Kesley’s story, unlike her older brother’s, starts about three weeks prior to her birthdate. I was headed to have a final ultrasound on April 25th, to “check the growth” of our baby. I put “check the growth” in quotations because it turns out that a 32 week ultrasound (that I had a week late because of scheduling conflicts) is unusual. An obstetrician from an imaging center I went to, but not my regular doctor, recommended the ultrasound because of my “high risk” pregnancy. I was considered “high risk” because we used IVF to conceive Kelsey.
Dave and I were focused on fifty other things on our way to the ultrasound. I was feeling chipper and excited to see our baby one last time before her birthday, and Dave was concerned about a pressing matter at work. Everything with this pregnancy had happened without challenges, just like it was with Kelsey’s brother, Ben…until April 25th.

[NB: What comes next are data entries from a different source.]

/-- Takeover, recovery, scrubbing, lane repair, sensors, the Almanac and device reset act as R408, R432, R440, R444, R459
to R461, R465 say (R397, R408, R432, R437, R440, R441, R444, R445, R459, R460, R461, R465). For every state.
HEARTBEAT_EXPIRE with an active queue processor whose last heartbeat is 3 * 2^20 cycles old, a standby and no takeover
within 2^30 cycles stops it, makes the other one active at the firmware's entry with its partitions and the dome's TKCNT one more
(at most 15), and logs; with none late it changes nothing. STANDBY_RECOVERY makes the stopped one the standby, its instruction memory
loaded again.
PATROL_SCRUB does nothing on a tier whose period is 0; else it corrects one bit of a word, poisons a word of more (the word and not
its line, log 54), both logged, and counts the pass. Of an encrypted page it takes up the tag at the first line and compares it at the
last: a mismatch is logged and poisons the page, a write to the page meanwhile repeats it up to four times. Stored bytes that change
unseen leave a tag that differs (log 99). LANE_REPAIR
uses a spare, or grades the tier B. SENSOR_READ records the reading, fails a sensor outside -40 to 150 degrees
(readings in sixteenths), marks one stuck that has moved less than 0.25 degrees over an interval of 12,000,000 cycles in which the
power changed by more than a tenth (intervals that follow one another, log 77), and sets the cluster's rate from its temperature:
stopped from 115, half from 105 until below 100. That a stopped cluster runs again when it cools is the model's reading (log 77).
ALMANAC_SNAPSHOT raises the generation by 2 and rebuilds the region with its magic; the first one after a reset ends bring-up (log 31),
with both ports ready and the first queue processor of each dome started, or, where a signature failed, with neither.
DEVICE_RESET leaves the reset state but for the bytes of memory (log 30), the logs, and one more reset. -/
def Obligations.ReliabilityEventsAct : Prop :=
  ∀ (s : State), let e := s.ev
    let d := e.dome
    let late (k : Nat) : Prop := let c := s.getCore (.qp d k); c.mon.active = true ∧ c.stopped = false ∧ c.mon.qhbAt + 3 * 2 ^ 20 ≤ c.wall
    (d < 4 → late 0 → (s.dev.dome d).standby = true → (∀ t, (s.dev.dome d).takeAt = some t → 2 ^ 30 ≤ s.dev.time - t) → ∃ u, exec .heartbeatExpire s = .next u ∧
      (let o := u.getCore (.qp d 0); o.mon.active = false ∧ o.stopped = true) ∧
      (let n := u.getCore (.qp d 1); n.mon.active = true ∧ n.mon.take = true ∧ n.stopped = false ∧ n.pos = Config.firmwareEntry ∧
        n.mon.parts = (s.getCore (.qp d 0)).mon.parts) ∧ (u.dev.dome d).tkcnt.toNat = min 15 ((s.dev.dome d).tkcnt.toNat + 1) ∧
      (u.dev.dome d).hold = true ∧ (u.dev.dome d).standby = false ∧ logged s u.dev d 0x0020 0 1 ∧ u.dev.mem = s.dev.mem ∧ u.dev.slots = s.dev.slots) ∧
    (¬ late 0 → ¬ late 1 → exec .heartbeatExpire s = .next s) ∧
    (d < 4 → (s.dev.dome d).standby = true → exec .standbyRecovery s = .next s) ∧
    (d < 4 → (s.dev.dome d).standby = false → (s.getCore (.qp d 0)).mon.active = true → ∃ u, exec .standbyRecovery s = .next u ∧ u.dev.mem = s.dev.mem ∧
      (e.ok = true → (u.dev.dome d).standby = true ∧ (u.getCore (.qp d 1)).mon.failed = false ∧ (u.getCore (.qp d 1)).stopped = true ∧
        (u.getCore (.qp d 1)).imem = firmwareImage) ∧
      (e.ok = false → (u.getCore (.qp d 1)).mon.failed = true ∧ logged s u.dev d 0x0021 2 1)) ∧
    (let x := s.dev.dome d
     let page := e.addr / 65536 * 65536
     let w := e.addr / 8 * 8
     let pl : Place := if e.index = 2 ∧ e.space ≠ 5 then .dome d else .phys
     let last := pl = .phys ∧ e.addr / 64 % 1024 = 1023
     (x.scrub.toArray.getD e.index 0 = 0 → exec .patrolScrub s = .next s) ∧
     (d < 4 → x.scrub.toArray.getD e.index 0 ≠ 0 → e.bus = none → deviceOnly s .patrolScrub fun v => let y := v.dome d
       (x.tagScan = none →
         (e.value = 0 → v.poison = s.dev.poison ∧ y.log = x.log) ∧
         (e.value = 1 → e.index < 3 → logged s v d 0x0001 0 (BitVec.ofNat 64 w) ∧
           y.corrected = x.corrected.setIfInBounds e.index (x.corrected.toArray.getD e.index 0 + 1) ∧ v.poison = s.dev.poison) ∧
         (2 ≤ e.value → logged s v d 0x0008 2 (BitVec.ofNat 64 w) ∧ ∀ z, z ∈ v.poison ↔ z ∈ s.dev.poison ∨ z = (pl, w, 8))) ∧
       (pl = .phys → e.addr / 64 % 1024 = 0 → s.dev.encrypted e.ctx e.va page = true → y.tagScan = some (page, s.dev.stamp, 1)) ∧
       (∀ t k, last → e.value = 0 → e.ok = true → x.tagScan = some (page, t, k) →
         (s.dev.writtenSince page t = false → s.dev.tagDiff page ≠ 0 →
           y.tagScan = none ∧ logged s v d 0x0009 4 (BitVec.ofNat 64 page) ∧ (Place.phys, page, 65536) ∈ v.poison) ∧
         (s.dev.writtenSince page t = false → s.dev.tagDiff page = 0 → y.tagScan = none ∧ v.poison = s.dev.poison ∧ y.log = x.log) ∧
         (s.dev.writtenSince page t = true → y.tagScan = (if k < 4 then some (page, s.dev.stamp, k + 1) else none) ∧ v.poison = s.dev.poison ∧ y.log = x.log)) ∧
       (e.ok = false → v.tagDiff page ≠ 0) ∧ (e.ok = true → v.tags = s.dev.tags) ∧
       (e.count = 1 → e.index < 3 → y.passes.toArray.getD e.index 0 = x.passes.toArray.getD e.index 0 + 1) ∧
       (e.count ≠ 1 → y.passes = x.passes))) ∧
    (d < 4 → deviceOnly s .laneRepair fun v => let n := (s.dev.dome d).sparesUsed e.addr
      (n < 2 → (v.dome d).sparesUsed e.addr = n + 1 ∧ logged s v d 0x0006 0 (BitVec.ofNat 64 (e.addr + e.value * 2 ^ 32)) ∧ (v.dome d).tierGrade = (s.dev.dome d).tierGrade) ∧
      (2 ≤ n → (v.dome d).spares = (s.dev.dome d).spares ∧ (v.dome d).tierGrade = max (s.dev.dome d).tierGrade 2 ∧ logged s v d 0x0007 2 (BitVec.ofNat 64 e.addr)) ∧
      ∀ b, b ≠ e.addr → (v.dome d).sparesUsed b = (s.dev.dome d).sparesUsed b) ∧
    (∀ x : Sensor, let g := e.sensor
      (s.dev.cluster g.cluster).sensors[g.column]? = some x → g.cluster < 8 → ∃ u, exec .sensorRead s = .next u ∧
        let y := u.dev.cluster g.cluster
        let r0 := (s.dev.cluster g.cluster).rate
        (∃ z : Sensor, y.sensors[g.column]? = some z ∧ z.reading = g.reading ∧
          z.state = (if x.state ≠ 0 then x.state else if g.reading < -640 ∨ 2400 < g.reading then 1 else
            match x.span with
            | none => 0
            | some (t0, lo, hi, w0) =>
              if t0 + 12000000 ≤ s.dev.time ∧ max hi g.reading - min lo g.reading < 4 ∧ w0 < 10 * ((g.power : Int) - (w0 : Int)).natAbs then 2 else 0) ∧
          (x.span = none → z.span = some (s.dev.time, g.reading, g.reading, g.power)) ∧
          (∀ t0 lo hi w0, x.span = some (t0, lo, hi, w0) → z.span = some (if t0 + 12000000 ≤ s.dev.time then (s.dev.time, g.reading, g.reading, g.power)
            else (t0, min lo g.reading, max hi g.reading, w0)))) ∧
        (∀ j, j ≠ g.column → y.sensors[j]? = (s.dev.cluster g.cluster).sensors[j]?) ∧
        (∀ t, y.temp = some t → (1840 ≤ t → y.rate = 2) ∧ (1680 ≤ t → t < 1840 → y.rate = 1) ∧
          (y.lockHalf = false → t < 1600 → y.rate = 0) ∧ (y.lockHalf = false → 1600 ≤ t → t < 1680 → y.rate = if r0 = 0 then 0 else 1) ∧
          (y.lockHalf = true → t < 1840 → y.rate = 1)) ∧
        (y.rate = 2 → r0 ≠ 2 → ∀ p, s.dev.partOfCluster g.cluster = some p → (u.dev.part p).state = 4)) ∧
    (let good := s.dev.ready = false ∧ s.dev.bootFailed = false ∧ e.ok = true
     let built (v : Device) : Prop := v.almGen = s.dev.almGen + 2 ∧ memRun v.almanac 0 4 = [0x46, 0x4B, 0x41, 0x4C] ∧
       leNat (memRun v.almanac 8 8) = v.almGen % 2 ^ 64 ∧ v.parts = s.dev.parts ∧ v.domes = s.dev.domes
     (¬ good → deviceOnly s .almanacSnapshot fun v => built v ∧ v.ports = s.dev.ports ∧ v.ready = s.dev.ready ∧
       v.bootFailed = (s.dev.bootFailed || !s.dev.ready)) ∧
     (good → ∃ u, exec .almanacSnapshot s = .next u ∧ u.dev.mem = s.dev.mem ∧ built u.dev ∧ u.dev.ready = true ∧ (∀ k, (u.dev.port k).ready = true) ∧
       ∀ k, k < 4 → (u.getCore (.qp k 0)).stopped = false)) ∧
    (∃ u, exec .deviceReset s = .next u ∧ u.core = State.reset.core ∧ u.parked = State.reset.parked ∧ u.focus = State.reset.focus ∧ u.dev.mem = s.dev.mem ∧
      u.dev.resets = s.dev.resets + 1 ∧ u.dev.slots = [] ∧ u.dev.entries = [] ∧ u.dev.contexts = [] ∧ (∀ p, (u.dev.part p).state = 0) ∧ (∀ k, (u.dev.port k).ready = false) ∧
      ∀ k, k < 4 → (u.dev.dome k).log = (s.dev.dome k).log ∧ (u.dev.dome k).logSeq = (s.dev.dome k).logSeq ∧ (u.dev.dome k).spad = [])
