/-! Witnesses: for each statement with hypotheses, concrete states and operands that meet all of them together, and values at the ends of
the ranges that its clauses name. -/

/-- A task slot of partition 0. -/
def slot (i st : Nat) (k : Option Core := none) : TaskSlot :=
  { part := 0, slot := i, info := { ti with slot := i }, st := st, why := 0, qnum := 3, dreg := 5, cpos := 0, ckpt := false, foot := false, evt := false,
    kept := k, area := none, deqtQ := none, deqtGot := none, lastCore := none, resumes := 0, age := 0 }

/-- The gang of the task of `ti`, of which it is the member 0. -/
def gang0 : Gang := { id := 0, part := 0, lid := 1, index := 0, cluster := 0, slots := [0, 1], ended := [], bars := [(0, []), (4, [1])] }

/-- A memory that holds numbers: address, bytes and value of each, in rising order of address. -/
def pad (fs : List (Nat × Nat × Nat)) : Mem := fs.foldl (fun m f => memWrite m f.1 (bytesOfNat f.2.1 f.2.2)) []

/-- Tables from 0xFF00000 on that map the first 256 MiB to physical address 0: readable, writable, pinned, with A and D set (R414, R415). -/
def tables : List (Nat × Nat × Nat) :=
  [(0xFF00000, 8, 1 + 0xFF1 * 2 ^ 28), (0xFF10000, 8, 1 + 0xFF2 * 2 ^ 28), (0xFF20000, 8, 1 + 0xFF3 * 2 ^ 28), (0xFF30000, 8, 1 + 0xFF4 * 2 ^ 28), (0xFF40000, 8, 0x1A8F)]

/-- Their bytes. -/
def tableMem : Mem :=
  [(0xFF00000, 1), (0xFF00003, 0x10), (0xFF00004, 0xFF), (0xFF10000, 1), (0xFF10003, 0x20), (0xFF10004, 0xFF), (0xFF20000, 1), (0xFF20003, 0x30),
    (0xFF20004, 0xFF), (0xFF30000, 1), (0xFF30003, 0x40), (0xFF30004, 0xFF), (0xFF40000, 0x8F), (0xFF40001, 0x1A)]

theorem tableMem_holds_the_tables : pad tables = tableMem := by decide +kernel

/-- Context 0 with those tables. -/
def mapped (v : Device) : Device :=
  { v with contexts := [(0, bytesOfNat 8 0xFF00000 ++ [1, 0] ++ List.replicate 54 0)], mem := tableMem }

/-- Core 0 with a task, and the device changed as given. -/
def world (d : Device → Device) (c : Core → Core := id) : State := { tk c with dev := d Device.reset }

theorem wit_ScalarRegisterOperations : (two 0 0).core.active (sr 3 1 2).g = true ∧ (stk [⟨-1, true, 0⟩] 0 0).core.active (sr 0 31 31 31 true).g = true := by
  decide +kernel

theorem wit_ScalarImmediateOperations : (two 0 0).core.active (si 3 1 (-1)).g = true ∧
    (si 3 1 4032).imm.toNat = 0 + (64 - 1) * 64 ∧ (0 : Nat) < 64 ∧ 0 + 64 ≤ 64 ∧ (si 3 1 63).imm.toNat = 63 + (1 - 1) * 64 ∧ 63 < 64 ∧ 63 + 1 ≤ 64 := by
  decide +kernel

theorem wit_ScalarBitCounts : (two 0 0).core.active (sr 3 1 0).g = true ∧ (stk [⟨-1, true, 0⟩] 1 0).core.active (sr 3 1 0 0 true).g = true := by decide +kernel

theorem wit_InactiveScalarOperationsDoNothing : (stk [⟨-1, false, 0⟩] 0 0).core.active (sr 3 1 2 0 true).g = false ∧
    (stk [⟨-1, false, 0⟩] 0 0).core.active (si 3 1 2 0 true).g = false ∧ (stk [⟨-1, false, 0⟩] 0 0).core.active (sb 3 1 2 0 0 true).g = false := by decide +kernel

/-- Core 0 with one outstanding operation. -/
def outs (x : Outstanding) : State := tk fun c => { c with outst := [x] }

theorem wit_DivisionStartsAndCompletes : (two 0 0).core.active (sr 3 1 2).g = true ∧ 3 < 4 ∧
    (let q := outs (.division 3 5 0 31 none)
     q.core.outst[q.ev.index]? = some (.division 3 5 0 31 none) ∧ (0 : Word) = 0) ∧
    (let q := outs (.division 2 0x8000000000000000 (-1) 0 none)
     q.core.outst[q.ev.index]? = some (.division 2 0x8000000000000000 (-1) 0 none) ∧ (-1 : Word) ≠ 0 ∧ 2 % 2 = 0 ∧
       (0x8000000000000000 : Word).toInt = -2 ^ 63 ∧ (-1 : Word).toInt = -1) ∧
    (let q := outs (.division 0 0x8000000000000000 1 3 none)
     q.core.outst[q.ev.index]? = some (.division 0 0x8000000000000000 1 3 none) ∧ (1 : Word) ≠ 0 ∧ (1 : Word).toInt ≠ -1 ∧ q.core.dividing q.ev.index = false) ∧
    (let q : State := { tk (fun c => { c with outst := [.division 3 5 2 4 none, .division 0 9 3 5 none] }) with ev := { index := 1 } }
     q.core.outst[q.ev.index]? = some (.division 0 9 3 5 none) ∧ q.core.dividing q.ev.index = true) := by decide +kernel

theorem wit_PredicateStackOperationsAct : (sb 1 2 9 0).cc.toNat ≤ 9 ∧ (sb 1 2 0 0).cc.toNat ≤ 9 ∧ (si 0 1 0 9).fn.toNat ≤ 9 ∧
    (two 0 0).refuses (.acmp (af 15 1 0 0 0 0 9)) = none ∧ (af 15 1 0 0 0 0 9).t.toNat < 16 ∧ (af 15 1 0 0 0 0 9).mod.toNat ∈ [0, 1, 4, 5, 8, 9] ∧
    (let s := stk [⟨5, true, 0⟩] (0x100000 : Word) 0
     s.core.pstack = [⟨5, true, 0⟩] ∧ (⟨5, true, 0⟩ : PredEntry).due ≤ s.core.tau ∧ s.core.active (sr 0 1 0).g = true ∧
       (s.core.sreg (sr 0 1 0).a).toNat / 2 ^ 16 % 32 ≤ 16 ∧ (s.core.sreg (sr 0 1 0).a).toNat / 2 ^ 16 % 32 = 16) ∧
    (stk (List.replicate 16 ⟨0, false, 0⟩) 0 0).core.active (sr 3 0 0).g = true ∧
    (stk (List.replicate 16 ⟨0, false, 0⟩) 0 0).core.pstack.length ≤ 16 := by decide +kernel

The technician performing the ultrasound was quiet as the scan started. I had no concerns, whatsoever, even as her silence continued. After awhile, I said, rather flippantly, “Is everything ok?” As if there could be something wrong…we knew everything there was to know about this baby (more on that later)…and we knew she was very healthy. I’m not really sure the exact words the technician used, but I began to know that everything was not, in fact, “ok.” I believe she, by the book, told us she would need to have the doctor come and speak to us. But I also vaguely remember her explaining that a ventricle in her brain was enlarged. Disbelief is an understatement. There truly was absolutely no way that something could be wrong with another baby.
The doctor (still not mine) came in after what seemed like forever. I was into the ugly cry by then, but it was an ugly cry coupled with certain disbelief. I was positive this was a mistake. A mistake I didn’t want to deal with, but one that would be over soon and we could go back to having our healthy baby girl. The doctor seemed more concerned about covering her butt than consoling us or explaining what they saw. She was also passing the buck. They wanted us to wait, overnight, and go to a maternal-fetal medicine office down the street in the morning. “It’s probably just our poor machines! she said.” “They have better machines and radiologists down the street! It’ll be better to have another scan there.” Nothing about what an enlarged ventricle could mean, how it happens, or what to expect…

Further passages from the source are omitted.